Sales of existing homes in the United States fell in August, and no region was spared in the stall, the National Association of Realtors said in a report Monday.
Existing-home sales, the bulk of the US housing market, dropped a hefty 4.8 percent to an annual rate of 5.31 million units, NAR said.
Sales slumped after three straight months of gains that had pushed the annual pace to a pre-recession high in July of 5.58 million homes, slightly revised downward from the originally reported figure.
The housing market has been one of the bright spots in the US economy, helping support a plodding recovery from the Great Recession.
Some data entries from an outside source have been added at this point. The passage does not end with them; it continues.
/-- R255 lets a load of thread t show one byte as the order has it at place p, overlaid with the staging as it stood at a moment. -/
def State.mayShow (s : State) (es : List Stay) (a : Acq) (t : TRef) (st base p : Nat) (m : Option Nat) (loc : Nat) : Bool :=
  match overlayAt es a t st m loc, ownNow es a t st loc with
  | some x, some o => laterOwn a o.e x.e
  | some x, none => match x.left with
    | some l => x.e.thread != t || base ≤ l.2
    | none => true
  | none, some _ => false
  | none, none => s.placeOk a (some t) loc base p

/-- The stores of the thread's workgroup that its staging holds, or held at some moment since the acquire. -/
def State.stays (s : State) (stg : List Staged) (a : Acq) (t : TRef) (locs : List Nat) : List Stay :=
  (stg.map fun e => { e := e }) ++
    (s.order.filter fun w => a.stamp < w.entered && locs.any w.has).flatMap fun w => w.stays t.lid t.wg

/-- The places of the order, and the moments of the staging (now, and those at which it was another), at which R255 lets a load show
one piece: every byte as its row admits. -/
def State.shows (s : State) (stg : List Staged) (a : Acq) (t : Option TRef) (at_ : At) (locs : List Nat) :
    List (Nat × Option Nat) :=
  let bases := locs.map fun l => (l, s.basePlace a t at_ l)
  let ps := 0 :: (s.order.filter fun w => locs.any w.has).map fun w => w.seq + 1
  match t with
  | none => (ps.filter fun p => bases.all fun x => s.placeOk a none x.1 x.2 p).map fun p => (p, none)
  | some t =>
    let es := s.stays stg a t locs
    let es1 := es.filter fun x => locs.any x.e.has
    let ms := none :: (((a.stamp :: es1.flatMap fun x => x.e.stamp :: (x.left.map Prod.fst).toList).filter fun m =>
      a.stamp ≤ m && es1.any fun x => x.at_ a (some m) != x.at_ a none).eraseDups.map some)
    ms.flatMap fun m =>
      (ps.filter fun p => bases.all fun x => s.mayShow es a t at_.stamp x.2 p m x.1).map fun p => (p, m)

/-- The bytes of a piece at a place of the order, overlaid with the staging as it stood at a moment. -/
def State.shown (s : State) (stg : List Staged) (a : Acq) (t : Option TRef) (at_ : At) (ctx : Nat) (locs : List Nat)
    (x : Nat × Option Nat) : List Byte :=
  locs.map fun l =>
    ((t.bind fun t => overlayAt (s.stays stg a t locs) a t at_.stamp x.2 l).bind fun y => y.e.byteAt l).getD
      (s.decryptAt x.1 (s.keyFor ctx l) l)

/-- The bytes that a load shows for one piece (the locations of one sector): the sector as it stood after one write of the
order, overlaid with the staging as it stood at one moment; both chosen freely among those R255 allows. -/
def State.readPiece (s : State) (stg : List Staged) (a : Acq) (t : Option TRef) (at_ : At) (ctx : Nat)
    (locs : List Nat) : List Byte × State :=
  let l := s.shows stg a t at_ locs
  let (k, s) := s.choose l.length
  (s.shown stg a t at_ ctx locs (l.getD k (s.nextSeq, none)), s.draw)

def State.readPieces (s : State) (stg : List Staged) (a : Acq) (t : Option TRef) (at_ : At) (ctx : Nat) :
    List (List Nat) → List Byte × State
  | [] => ([], s)
  | p :: ps =>
    let (b, s) := s.readPiece stg a t at_ ctx p
    let (bs, s) := State.readPieces s stg a t at_ ctx ps
    (b ++ bs, s)

/-- Locations cut into pieces, one per sector (R91). -/
def pieces : List Nat → List (List Nat)
  | [] => []
  | l :: ls =>
    match pieces ls with
    | (x :: xs) :: ps => if x / 32 = l / 32 then (l :: x :: xs) :: ps else [l] :: (x :: xs) :: ps
    | ps => [l] :: ps

/-! ## Translation -/

/-- The 8-byte table entry at a physical address, read from HBM. -/
def State.tableEntry (s : State) (pa : Nat) : Nat := bytesToNat ((List.range 8).map fun k => s.byte (pa + k))

/-- Addresses of the entries of a table, or of the HDM map, that memory lists something of; the others are not valid. -/
def State.listedEntries (s : State) (base n : Nat) : List Nat :=
  ((s.mem.filter fun b => base ≤ b.1 && b.1 < base + 8 * n).map fun b => b.1 / 8 * 8).eraseDups

/-- What a walk finds: a mapping, or a fault with DET2's level and malformed bits (R350). -/
inductive WalkRes where
  | hit (e : TlbEnt)
  | fault (det : Nat)
  deriving DecidableEq, Repr

/-- DET2 bits of a faulting walk (R350). -/
def walkDet (level : Nat) (malformed : Bool) : Nat := level * 2 ^ 12 + (if malformed then 2 ^ 14 else 0)

/-- Reserved bits of an entry are zero (R349). -/
def entryMbz (e : Nat) : Bool := e / 2 ^ 5 % 2 ^ 11 == 0 && e / 2 ^ 52 == 0

def entryPa (e : Nat) : Nat := e / 2 ^ 16 % 2 ^ 36 * 2 ^ 16

/-- The tables that the pointers of a table name. -/
def State.tablesBelow (s : State) (base : Nat) : List Nat :=
  (s.listedEntries base 4096).filterMap fun a =>
    let e := s.tableEntry a
    if e % 4 == 3 && entryMbz e && backed (entryPa e) then some (entryPa e) else none

/-- Every entry of every context's tables, with its level (R349). -/
def State.allEntries (s : State) : List (Nat × Nat) :=
  (s.contexts.flatMap fun c =>
    let l1 := c.2.tableBase.toNat
    let l2 := s.tablesBelow l1
    let at_ (lev : Nat) (bases : List Nat) : List (Nat × Nat) :=
      bases.flatMap fun b => (s.listedEntries b 4096).map fun a => (lev, a)
    at_ 1 [l1] ++ at_ 2 l2 ++ at_ 3 (l2.flatMap s.tablesBelow)).eraseDups

/-- A block or page of a context: host memory or backed HBM (R349, R362). -/
def mapping (ctx level page pages e : Nat) : WalkRes :=
  let h := e / 16 % 2 == 1
  if !h && !(backed (entryPa e)) then .fault (walkDet level true)
  else .hit { ctx := ctx, page := page, pages := pages, pa := entryPa e + (if h then hostBase else 0),
              w := e / 4 % 2 == 1, s := e / 8 % 2 == 1, h := h }

/-- A page that the driver mapped of its own accord: writable, and not supervisor-only (R25, R36). -/
def DriverMap.entry (m : DriverMap) (ctx key page : Nat) : Option TlbEnt :=
  if m.page ≤ page && page < m.page + m.pages then
    some { ctx := ctx, page := page, pages := 1, pa := driverBase + key * 2 ^ 52 + page * 65536, w := true, s := false,
           h := false }
  else none

/-- A walk of the context's tables for a 64 KiB page number (R349, R350), as the tables stand in HBM. -/
def State.walkHbm (s : State) (ctx page : Nat) : WalkRes :=
  let e1 := s.tableEntry ((s.ctx ctx).tableBase.toNat + 8 * (page / 2 ^ 24 % 4096))
  if e1 % 2 = 0 then .fault (walkDet 1 false)
  else if e1 / 2 % 2 = 0 || !entryMbz e1 || !backed (entryPa e1) then .fault (walkDet 1 true)
  else
    let e2 := s.tableEntry (entryPa e1 + 8 * (page / 2 ^ 12 % 4096))
    if e2 % 2 = 0 then .fault (walkDet 2 false)
    else if !entryMbz e2 then .fault (walkDet 2 true)
    else if e2 / 2 % 2 = 0 then
      if entryPa e2 % 2 ^ 28 = 0 then mapping ctx 2 (page / 4096 * 4096) 4096 e2 else .fault (walkDet 2 true)
    else if !backed (entryPa e2) then .fault (walkDet 2 true)
    else
      let e3 := s.tableEntry (entryPa e2 + 8 * (page % 4096))
      if e3 % 2 = 0 then .fault (walkDet 3 false)
      else if e3 / 2 % 2 = 0 || !entryMbz e3 then .fault (walkDet 3 true)
      else mapping ctx 3 page 1 e3

/-- A walk: the driver's own mappings, which it keeps in the same tables, and the rest of the tables. -/
def State.walkTable (s : State) (ctx page : Nat) : WalkRes :=
  match (s.ctx ctx).drv.findSome? fun m => m.entry ctx (s.ctx ctx).key page with
  | some e => .hit e
  | none => s.walkHbm ctx page

/-- A range of page numbers that the tables of a context do not use: the level-1 entries are tried in turn from the driver's
starting point, and in the first one that maps nothing, and that no published range of the context lies in, the lowest gap
between the driver's own ranges. (DESIGN CHOICE, log entry 20) -/
def State.driverPage (s : State) (ctx pages : Nat) : Nat :=
  let c := s.ctx ctx
  let need := pages + Config.driverGap s.freeCtr % 4096
  let published (i : Nat) : Bool := s.dies.toList.any fun d => d.pubs.any fun p => p.2.ctx == ctx &&
    p.2.pub.toNat / 2 ^ 40 ≤ i && i ≤ (p.2.pub.toNat + p.2.size) / 2 ^ 40
  let gap (i : Nat) : Option Nat :=
    if s.tableEntry (c.tableBase.toNat + 8 * i) % 2 == 1 || published i then none
    else
      let mine := c.drv.filter fun m => m.page / 2 ^ 24 == i
      ((i * 2 ^ 24) :: mine.map fun m => m.page + m.pages).find? fun p =>
        p + need ≤ (i + 1) * 2 ^ 24 && mine.all fun m => p + need ≤ m.page || m.page + m.pages ≤ p
  (((List.range 4095).findSome? fun i => gap ((i + Config.driverStart ctx) % 4095)).getD 0) +
    Config.driverGap s.freeCtr % 4096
The August fall was much larger than the 5.5 million houses pace analysts had expected. Year-over-year, though, sales were 6.2 percent higher than in August 2014.
Single-family homes led the August decline, with a 5.3 percent drop, but sales of condos and co-ops also fell, by 1.6 percent.
Sales fell in the Midwest, South and West, and were unchanged in the Northeast. The median sales price was $228,700, a 4.7 percent gain year-over-year.
Total inventory for sale rose 1.3 percent to 2.29 million, but was down 1.7 percent from a year ago. The number of homes for sale represented a 5.2–month supply at the current sales pace, up from 4.9 months in July.
"Sales activity was down in many parts of the country last month -- especially in the South and West -- as the persistent summer theme of tight inventory levels likely deterred some buyers," said Lawrence Yun, NAR chief economist, in a statement.
"The good news for the housing market is that price appreciation the last two months has started to moderate from the unhealthier rate of growth seen earlier this year."
Analysts said the August pullback was a correction from the July surge as the housing market normalizes.
"The August decline in home sales seems to be a hiccup given that sales are still trending upward over the past year and that the residential construction pipeline is also expanding," said Andres Carbacho-Burgos of Moody's Analytics.